Statement by Laurie Flynn, Executive Director
the National Alliance for the Mentally Ill

For Immediate Release, March 22, 2000
Contacts: Bob Carolla or Anne-Marie Chace 703-516-7963


NAMI commends Senators Charles Grassley (R-IA) and Edward Kennedy (D-MA) for their vision in following enactment of the Ticket to Work and Work Incentives Improvement Act (TWWIIA) with the introduction of similar legislation to allow many more families to escape the problem of "job lock." Today's legislation offers stability and recovery to children with severe and chronic disabling disorders, including early-onset mental illnesses.

Mental illnesses are biological brain disorders, and must be treated equally with disabilities involving any other bodily organ or system. Health insurance plans must not discriminate in amount, duration, or scope between mental illnesses and other diagnoses.

NAMI knows only too well the terrible choices families must make. Through years of paying medical and support expenses beyond their health plan coverage's for their ill children, many families have lost homes, savings for their children's higher education, for their retirement, and nearly lost hope.

The Family Opportunity Act restores hope. It maintains family responsibility for the provision of care to a disabled child by requiring states which choose this proposed Medicaid option to charge families on a sliding scale with maximum out-of-pocket limits adjusted to income. It puts an end to the current, intolerable situation in which families are crushed financially. It is a well-considered first step. NAMI hopes that it eventually will be applied to all state Medicaid plans. The demonstration title of the bill should help states to "reason their way" to reform.

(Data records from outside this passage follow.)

/-- An access through a window: the system address that it reaches, with its bank awake, or none where it is refused. -/
def State.window (s : State) (who p off : Nat) (wr : Bool) : State × Option Nat :=
  let addr := p * 256 + off
  let a := 256 * s.get (R.HOSTIF.WIN_BASE (p - 0x70)) + off
  bif !s.alive then (s, none)
  else bif decide (s.mode = .boot) && Nat.beq who HOST then (s.refuseAccess who RC.BOOTING addr wr, none)
  else bif wr && !Nat.beq who HOST && !Nat.beq who 0 then (s.refuseAccess who RC.NOT_OWNER addr wr, none)
  else
    let h := s.wakeFor 25 0
    bif !h.2 then (h.1.domainOff who addr wr, none)
    else bif !inSram a then (h.1.refuseAccess who RC.WIN_UNMAPPED addr wr, none)
    else bif wr && !inBank3 a 4 then (h.1.refuseAccess who RC.WIN_RO addr wr, none)
    else
      let b := h.1.wakeBank (bankOf a) 0
      bif b.2 then (b.1, some a) else (b.1.bankOff who a wr, none)

/-! ### The access -/

/-- Requesters bound by R11's "must": host software, and the customer code of E10 and E11. -/
def bound (who : Nat) : Bool := Nat.ble 10 who

/-- A 32-bit write to page:offset. A reserved bit that host software or customer code sets breaks R11, so the write is refused and changes
nothing (R16). -/
def State.regWrite (s : State) (who : Requester) (p off w : Nat) : State :=
  let off := off / 4 * 4
  bif winPage p then
    let r := s.window who p off true
    match r.2 with
    | some a => r.1.sramStore a (leBytes 4 w)
    | none => r.1
  else
    let g := s.guard who p off true
    let s := g.1
    bif !g.2 then s
    else bif !hasReg p off then s.refuseAccess who RC.UNMAPPED (p * 256 + off) true
    else bif bound who && setsReserved p off w then s.refuse p RC.BAD_VALUE off
    else bif s.servesOnly who p off then s.serveWrite p off w
    else bif s.checking p off then s.refuse p RC.BUSY off
    else
      let s := s.onlyIf (servesPage who p) (·.serveWrite p off w)
      bif Nat.blt off 0x20 then s.headerWrite who p off w
      else match s.special who p off w with
        | some t => t
        | none => s.plainWrite who p off w

/-- The read clears the RC fields of a register (R8). -/
def State.clearRc (s : State) (p off : Nat) : State :=
  s.setAll (((rowsAt p off).filter (fun (r : Row) => decide (r.acc = .rc))).map (fun r => (r.fld, 0)))

/-- SCHED's readings of time (R246); `lat` is the requester whose latch is used. -/
def State.timeRead (s : State) (lat off : Nat) : State × Nat :=
  bif Nat.beq off 0x2C then
    ({ s with sched := { s.sched with latches := s.sched.latches.put lat (s.sched.asn / 2 ^ 16 + 1) } }, s.word lat 0x40 off)
  else
    let v := s.sched.latches.look lat
    (s, bif Nat.beq v 0 then s.sched.asn / 2 ^ 16 else v - 1)

/-- RTC's readings of time (R447). -/
def State.rtcRead (s : State) (lat off : Nat) : State × Nat :=
  match off with
  | 0x20 => ({ s with rtc := s.rtc.load lat }, s.rtc.count % 2 ^ 32)
  | 0x24 => let r := s.rtc.take lat 0; ({ s with rtc := r.1 }, r.2)
  | 0x28 => let r := s.rtc.take lat 1; ({ s with rtc := r.1 }, r.2)
  | _ => let r := s.rtc.take lat 2; ({ s with rtc := r.1 }, r.2)

/-- A read that acts, none where reading has no effect but R8's. -/
def State.specialRead (s : State) (lat p off : Nat) : Option (State × Nat) :=
  match p, off with
  | 0x01, 0x28 => some ({ s.clearRc p off with spi := { s.spi with err := false } }, s.word lat p off)
  | 0x1C, 0x28 => some s.mcodeRead
  | 0x40, 0x2C => some (s.timeRead lat off)
  | 0x40, 0x30 => some (s.timeRead lat off)
  | 0x48, 0x64 => let t := s.donePop; some (t, t.lastRead)
  | 0x60, 0x34 => some s.daliPop
  | 0x62, 0x24 => some (s.snapRead lat)
  | 0x62, 0x40 => some (s.energyRead lat)
  | 0x62, 0x44 => some (s.energyHiRead lat)
  | 0x69, 0x5C => some s.wrcntRead
  | _, _ =>
    bif Nat.beq p 0x28 && Nat.ble 0x20 off && Nat.ble off 0x2C then some (s.rtcRead lat off)
    else bif Nat.beq p 0x62 && Nat.ble 0x28 off && Nat.ble off 0x3C then some (s.meterTake lat off (s.word lat p off))
    else bif Nat.ble 0x24 p && Nat.ble p 0x27 && Nat.blt off 0xE0 && Nat.beq ((off - 0x20) % 0x30) 0x28 then
      let t := s.capRead (4 * (p - 0x24) + (off - 0x20) / 0x30)
      some (t, t.lastRead)
    else bif engPage p && Nat.beq off 0x40 then
      let e := s.eng (p - 0x10)
      some (bif decide (e.run = .halted) then (s, e.debugReg (s.get (R.ENG.DBGSEL_REG (p - 0x10)))) else (s.refuse p 0x40 off, 0))
    else none

/-- A 32-bit read of page:offset by `who`, with the latches of `lat` (DMA has its own): a refused read returns 0 (R135). -/
def State.regRead (s : State) (who lat p off : Nat) : State × Nat :=
  let off := off / 4 * 4
  bif winPage p then
    let r := s.window who p off false
    match r.2 with
    | some a => (r.1, r.1.sramWord a)
    | none => (r.1, 0)
  else
    let g := s.guard who p off false
    let s := g.1
    bif !g.2 then (s, 0)
    else bif !hasReg p off then (s.refuseAccess who RC.UNMAPPED (p * 256 + off) false, 0)
    else bif Nat.blt off 0x20 then (s, s.headerWord p off)
    else match s.specialRead lat p off with
      | some r => r
      | none => (s.clearRc p off, s.word lat p off)

/-- REGISTER_WRITE. -/
def execRegisterWrite (who : Requester) (page off : Byte) (value : Word) (s : State) : Host.Outcome State Fault Refusal :=
  .next (s.regWrite who page.toNat off.toNat value.toNat)

end Sys2Proof.Machine
end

Approximately, 850,000 children are enrolled in the Supplemental Security Income program, having satisfied the stringent criteria for childhood disability. Significant proportions are disabled by mental disorders other than retardation. If family incomes increase by too much, these children lose their SSI and Medicaid benefits. The policy creates an enormous, virtually insurmountable, disincentive for families with chronically ill children, who risk losing health coverage for their children if they try to improve their family's financial position.

The bill summary cites a recent 20-state survey that has reported that 64 percent of families with special needs children "are turning down jobs, turning down raises, turning down overtime, and are unable to save money for the future of their children and family-so that they can stay in the income bracket that qualifies their child for SSI and Medicaid." Consequently, fewer than one in twenty-five of these families ever leave the SSI rolls through upward economic mobility.

Too often, families are forced to give up custody of their children to obtain health care services for them. NAMI welcomes the Family Opportunity Act as a measure that will help put an end to this horrible choice for loving and caring families in which there has been no abuse or neglect. We will ask our 210,000 members nationwide to work for its passage.